The parameters for LTQ-FT Ultra MS were: ion source voltage, 3 kV; nitrogen sheath and aux gas 
flow, 0 and 0 units, respectively (because nano-ESI uses low volume of solvent and does not require 
gas-assisted de-solvation and ionization process); ion transfer capillary temperature, 250 °C; capillary 
voltage, 35 V; tube lens, 130 V; typical ion gauge pressure, 0.60 x 10-5 Torr. The ion tree acquisition method 
was generated using XCalibur software using default values. All scan events were acquired with one 
micro scan. Full scan spectra were acquired with a 2,000 ms maximum ionization time. The default AGC 
target value was used for narrow SIM (50,000 ions) and full scan modes (500,000 ions). 

2.2.6. Pathway Analysis 

Pathway analysis was performed utilizing MetPA and Ingenuity Pathway Analysis (IP A) . The list for 
identified metabolites detected in all samples was annotated with common chemical names and 
submitted into MetPA. The parameters for MetPA were customized as following: library as "Homo 
sapiens", metabolome as "All Compounds", over-representing test as "Hypergeometric Test", pathway 
topological analysis using default values of "Relative-Betweenness Centrality". Verification of accepted 
metabolites was conducted manually using HMDB, KEGG, and PubChem databases. The metabolite list 
was also uploaded into the IPA Knowledge Database. Canonical pathway analysis revealed the biological 
pathways, networks and diseases associated with the identified metabolites. 

A list of identified potential biomarkers was also entered into Cytoscape plugin Agilent Literature 
Search. High-scoring network clusters (complexes) and genes with the highest connectivity (seeds) 
were identified using MCODE plugin. Seed genes were further searched in cPath plugin to construct 
networks containing known and putative functional associations between the genes of interest. The 
biological functions of seed genes were summarized using BiNGO plugin. 

2.3. Results and Discussion 

2.3.1. Experimental Design 

In the preliminary analysis of 20 cancer patients and 20 controls, we found that plasma sampling 
date was a significant confounding factor. Therefore, five case-control pairs were selected with plasma 
sampling dates controlled within 3 months in each case. 

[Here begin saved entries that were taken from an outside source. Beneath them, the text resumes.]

@[simp] theorem openEntry_pending (d : DoorId) (s : State) : (openEntry d s).pending = s.pending := by simp [openEntry]
@[simp] theorem openEntry_power (d : DoorId) (s : State) : (openEntry d s).power = s.power := by simp [openEntry]
@[simp] theorem openEntry_marker (d : DoorId) (s : State) : (openEntry d s).marker = s.marker := by simp [openEntry]
@[simp] theorem openEntry_clock (d : DoorId) (s : State) : (openEntry d s).clock = s.clock := by simp [openEntry]
@[simp] theorem openEntry_clockValid (d : DoorId) (s : State) : (openEntry d s).clockValid = s.clockValid := by simp [openEntry]
@[simp] theorem openEntry_report (d : DoorId) (s : State) : (openEntry d s).report = s.report := by simp [openEntry]
@[simp] theorem openEntry_converter (d : DoorId) (s : State) : (openEntry d s).converter = s.converter := by simp [openEntry]
@[simp] theorem openEntry_zones (d : DoorId) (s : State) : (openEntry d s).zones = s.zones := by simp [openEntry]
@[simp] theorem openEntry_exposure (d : DoorId) (s : State) : (openEntry d s).exposure = s.exposure := by simp [openEntry]
@[simp] theorem openEntry_pallets (d : DoorId) (s : State) : (openEntry d s).pallets = s.pallets := by simp [openEntry]
@[simp] theorem openEntry_lanes (d : DoorId) (s : State) : (openEntry d s).lanes = s.lanes := by simp [openEntry]
@[simp] theorem openEntry_waits (d : DoorId) (s : State) : (openEntry d s).waits = s.waits := by simp [openEntry]
@[simp] theorem openEntry_units (d : DoorId) (s : State) : (openEntry d s).units = s.units := by simp [openEntry]
@[simp] theorem openEntry_defrostQueue (d : DoorId) (s : State) : (openEntry d s).defrostQueue = s.defrostQueue := by simp [openEntry]
@[simp] theorem openEntry_manifests (d : DoorId) (s : State) : (openEntry d s).manifests = s.manifests := by simp [openEntry]
@[simp] theorem openEntry_profile (d : DoorId) (s : State) : (openEntry d s).profile = s.profile := by simp [openEntry]
@[simp] theorem openEntry_store (d : DoorId) (s : State) : (openEntry d s).store = s.store := by simp [openEntry]

@[simp] theorem serviceZone_pending (z : ZoneId) (n : Nat) (s : State) : (serviceZone z n s).pending = s.pending := by
  induction n generalizing s with
  | zero => rfl
  | succ n ih =>
    unfold serviceZone; split
    · rfl
    · split <;> simp [ih]
@[simp] theorem serviceZone_power (z : ZoneId) (n : Nat) (s : State) : (serviceZone z n s).power = s.power := by
  induction n generalizing s with
  | zero => rfl
  | succ n ih =>
    unfold serviceZone; split
    · rfl
    · split <;> simp [ih]
@[simp] theorem serviceZone_marker (z : ZoneId) (n : Nat) (s : State) : (serviceZone z n s).marker = s.marker := by
  induction n generalizing s with
  | zero => rfl
  | succ n ih =>
    unfold serviceZone; split
    · rfl
    · split <;> simp [ih]
@[simp] theorem serviceZone_clock (z : ZoneId) (n : Nat) (s : State) : (serviceZone z n s).clock = s.clock := by
  induction n generalizing s with
  | zero => rfl
  | succ n ih =>
    unfold serviceZone; split
    · rfl
    · split <;> simp [ih]
@[simp] theorem serviceZone_clockValid (z : ZoneId) (n : Nat) (s : State) : (serviceZone z n s).clockValid = s.clockValid := by
  induction n generalizing s with
  | zero => rfl
  | succ n ih =>
    unfold serviceZone; split
    · rfl
    · split <;> simp [ih]
@[simp] theorem serviceZone_report (z : ZoneId) (n : Nat) (s : State) : (serviceZone z n s).report = s.report := by
  induction n generalizing s with
  | zero => rfl
  | succ n ih =>
    unfold serviceZone; split
    · rfl
    · split <;> simp [ih]
@[simp] theorem serviceZone_converter (z : ZoneId) (n : Nat) (s : State) : (serviceZone z n s).converter = s.converter := by
  induction n generalizing s with
  | zero => rfl
  | succ n ih =>
    unfold serviceZone; split
    · rfl
    · split <;> simp [ih]
@[simp] theorem serviceZone_zones (z : ZoneId) (n : Nat) (s : State) : (serviceZone z n s).zones = s.zones := by
  induction n generalizing s with
  | zero => rfl
  | succ n ih =>
    unfold serviceZone; split
    · rfl
    · split <;> simp [ih]
@[simp] theorem serviceZone_exposure (z : ZoneId) (n : Nat) (s : State) : (serviceZone z n s).exposure = s.exposure := by
  induction n generalizing s with
  | zero => rfl
  | succ n ih =>
    unfold serviceZone; split
    · rfl
    · split <;> simp [ih]
@[simp] theorem serviceZone_pallets (z : ZoneId) (n : Nat) (s : State) : (serviceZone z n s).pallets = s.pallets := by
  induction n generalizing s with
  | zero => rfl
  | succ n ih =>
    unfold serviceZone; split
    · rfl
    · split <;> simp [ih]
@[simp] theorem serviceZone_lanes (z : ZoneId) (n : Nat) (s : State) : (serviceZone z n s).lanes = s.lanes := by
  induction n generalizing s with
  | zero => rfl
  | succ n ih =>
    unfold serviceZone; split
    · rfl
    · split <;> simp [ih]
@[simp] theorem serviceZone_units (z : ZoneId) (n : Nat) (s : State) : (serviceZone z n s).units = s.units := by
  induction n generalizing s with
  | zero => rfl
  | succ n ih =>
    unfold serviceZone; split
    · rfl
    · split <;> simp [ih]
@[simp] theorem serviceZone_defrostQueue (z : ZoneId) (n : Nat) (s : State) : (serviceZone z n s).defrostQueue = s.defrostQueue := by
  induction n generalizing s with
  | zero => rfl
  | succ n ih =>
    unfold serviceZone; split
    · rfl
    · split <;> simp [ih]
@[simp] theorem serviceZone_manifests (z : ZoneId) (n : Nat) (s : State) : (serviceZone z n s).manifests = s.manifests := by
  induction n generalizing s with
  | zero => rfl
  | succ n ih =>
    unfold serviceZone; split
    · rfl
    · split <;> simp [ih]
@[simp] theorem serviceZone_profile (z : ZoneId) (n : Nat) (s : State) : (serviceZone z n s).profile = s.profile := by
  induction n generalizing s with
  | zero => rfl
  | succ n ih =>
    unfold serviceZone; split
    · rfl
    · split <;> simp [ih]
@[simp] theorem serviceZone_store (z : ZoneId) (n : Nat) (s : State) : (serviceZone z n s).store = s.store := by
  induction n generalizing s with
  | zero => rfl
  | succ n ih =>
    unfold serviceZone; split
    · rfl
    · split <;> simp [ih]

2.3.2. Principal Component Analysis 

PCA was used for preliminary data mining on whole set of annotated peaks from GC-MS and not 
annotated peaks from HILIC and RP LC-MS in an unsupervised fashion. PDAC cases (red) were well 
separated fi-om noncancerous controls (black) (Figure 1). The first 3 principal components explained 
58.24% of total variance, suggesting that these 3-D PCA plots were representative of the original data. 
HILIC LC-MS dataset was found to have the best separation between groups.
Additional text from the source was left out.